The top brand of roasted oat grain makes this health claim on its website: "Diet (this brandy roasted oat) can reduce your cholesterol levels daily as a part of the fatty and cholesterol diet and this can reduce heart disease the risk. "

This brand The website says –

  • made from whole grain
  • have no artificial colors or flavors.
  • is only one gram of sugar for each small "o"
  • low-fat
  • non-fatty fat
  • is a natural cholesterol-free
  • excellent folic acid source
  • .

This best roasted oat grain brand is one of the online authors of the "Healthy Breakfast Grain". It quotes fiber content, vitamins and minerals, micro-nutrients of the product.

But not everyone agrees that this roasted oat product is good for you. A nutritionist claims that the consumption of processed cereals, especially in the form of grains, may actually increase cholesterol levels. 1 gram of soluble fiber per serving is served in fryed oats. You can get 2 grams of soluble fiber from apples, 3 grams of broccoli and carrots and 4 grams of kidney beans.

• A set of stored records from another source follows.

theorem State.updSlot_self (i : Fin 1024) (s : State) : s.updSlot i (fun x => x) = s := by
  unfold State.updSlot State.slotOf; rw [vset_vget_self]

@[simp] theorem State.updSlot_pending (i : Fin 1024) (f : Slot → Slot) (s : State) : (s.updSlot i f).pending = s.pending := rfl
@[simp] theorem State.updSlot_now (i : Fin 1024) (f : Slot → Slot) (s : State) : (s.updSlot i f).now = s.now := rfl
@[simp] theorem State.updSlot_timers (i : Fin 1024) (f : Slot → Slot) (s : State) : (s.updSlot i f).timers = s.timers := rfl
@[simp] theorem State.updSlot_rings (i : Fin 1024) (f : Slot → Slot) (s : State) : (s.updSlot i f).rings = s.rings := rfl
@[simp] theorem State.updSlot_chan (i : Fin 1024) (f : Slot → Slot) (s : State) : (s.updSlot i f).chan = s.chan := rfl
@[simp] theorem State.updSlot_group (i : Fin 1024) (f : Slot → Slot) (s : State) : (s.updSlot i f).group = s.group := rfl
@[simp] theorem State.updSlot_die (i : Fin 1024) (f : Slot → Slot) (s : State) : (s.updSlot i f).die = s.die := rfl
@[simp] theorem State.updSlot_nibs (i : Fin 1024) (f : Slot → Slot) (s : State) : (s.updSlot i f).nibs = s.nibs := rfl
@[simp] theorem State.updSlot_quire (i : Fin 1024) (f : Slot → Slot) (s : State) : (s.updSlot i f).quire = s.quire := rfl
@[simp] theorem State.updSlot_pounce (i : Fin 1024) (f : Slot → Slot) (s : State) : (s.updSlot i f).pounce = s.pounce := rfl
@[simp] theorem State.updSlot_ink (i : Fin 1024) (f : Slot → Slot) (s : State) : (s.updSlot i f).ink = s.ink := rfl
@[simp] theorem State.updSlot_axis (i : Fin 1024) (f : Slot → Slot) (s : State) : (s.updSlot i f).axis = s.axis := rfl
@[simp] theorem State.updSlot_linear (i : Fin 1024) (f : Slot → Slot) (s : State) : (s.updSlot i f).linear = s.linear := rfl
@[simp] theorem State.updSlot_margin (i : Fin 1024) (f : Slot → Slot) (s : State) : (s.updSlot i f).margin = s.margin := rfl
@[simp] theorem State.updSlot_host (i : Fin 1024) (f : Slot → Slot) (s : State) : (s.updSlot i f).host = s.host := rfl
@[simp] theorem State.updSlot_folio (i : Fin 1024) (f : Slot → Slot) (s : State) : (s.updSlot i f).folio = s.folio := rfl
@[simp] theorem State.updSlot_fab (i : Fin 1024) (f : Slot → Slot) (s : State) : (s.updSlot i f).fab = s.fab := rfl
@[simp] theorem State.updSlot_tb (i : Fin 1024) (f : Slot → Slot) (s : State) : (s.updSlot i f).tb = s.tb := rfl
@[simp] theorem State.updSlot_vel (i : Fin 1024) (f : Slot → Slot) (s : State) : (s.updSlot i f).vel = s.vel := rfl
@[simp] theorem State.updSlot_blot (i : Fin 1024) (f : Slot → Slot) (s : State) : (s.updSlot i f).blot = s.blot := rfl
@[simp] theorem State.updSlot_rst (i : Fin 1024) (f : Slot → Slot) (s : State) : (s.updSlot i f).rst = s.rst := rfl

@[simp] theorem State.updSlot_ch (i : Fin 1024) (f : Slot → Slot) (s : State) (j : Fin 256) : (s.updSlot i f).ch j = s.ch j := rfl
@[simp] theorem State.updSlot_grp (i : Fin 1024) (f : Slot → Slot) (s : State) (j : Fin 16) : (s.updSlot i f).grp j = s.grp j := rfl
@[simp] theorem State.updSlot_dieOf (i : Fin 1024) (f : Slot → Slot) (s : State) (j : Fin 4) : (s.updSlot i f).dieOf j = s.dieOf j := rfl
@[simp] theorem State.updSlot_unit (i : Fin 1024) (f : Slot → Slot) (s : State) (j : Fin 32) : (s.updSlot i f).unit j = s.unit j := rfl
@[simp] theorem State.updSlot_ax (i : Fin 1024) (f : Slot → Slot) (s : State) (j : Fin 8) : (s.updSlot i f).ax j = s.ax j := rfl
@[simp] theorem State.updSlot_mbox (i : Fin 1024) (f : Slot → Slot) (s : State) (j : Fin 8) : (s.updSlot i f).mbox j = s.mbox j := rfl
@[simp] theorem State.updSlot_port (i : Fin 1024) (f : Slot → Slot) (s : State) (j : Fin 4) : (s.updSlot i f).port j = s.port j := rfl
@[simp] theorem State.updSlot_nibOf (i : Fin 1024) (f : Slot → Slot) (s : State) (j : Fin 20) : (s.updSlot i f).nibOf j = s.nibOf j := rfl
@[simp] theorem State.updSlot_stream (i : Fin 1024) (f : Slot → Slot) (s : State) (j : Fin 4) : (s.updSlot i f).stream j = s.stream j := rfl
@[simp] theorem State.updSlot_chv (i : Fin 1024) (f : Slot → Slot) (s : State) (j : Fin 256) : (s.updSlot i f).chv j = s.chv j := rfl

He thinks the processed cereals packaged in the box are not healthy. Stables in grocery stores are stably processed with chemicals and fillers. He says he digs the grain and replaces the healthy one. natural foods, eg. fruits and vegetables.

Rolled oat flakes:

Instead of grinding the grain, try the oatmeal. It is a less processed oat product than roasted oat grain. Choose the dull oatsf oatmeal. The proven health benefits of oats can be obtained without the high glycemic effect of carbohydrates, with flour confectioned oats grain.

Glycemic index (GI) 74 and glycemic load (GL) 12 in the upper market of roasted oats, compared to old-fashioned rolled oats with a GI value of 46 and a GL value of 9. The GI and GL qualifications show that food is less effective the blood sugar level.

Take a bowl of rolls of oatmeal, add water, heat it in the microwave, add skim milk, fruits and nuts – Walla, have a good taste of a healthy breakfast dish.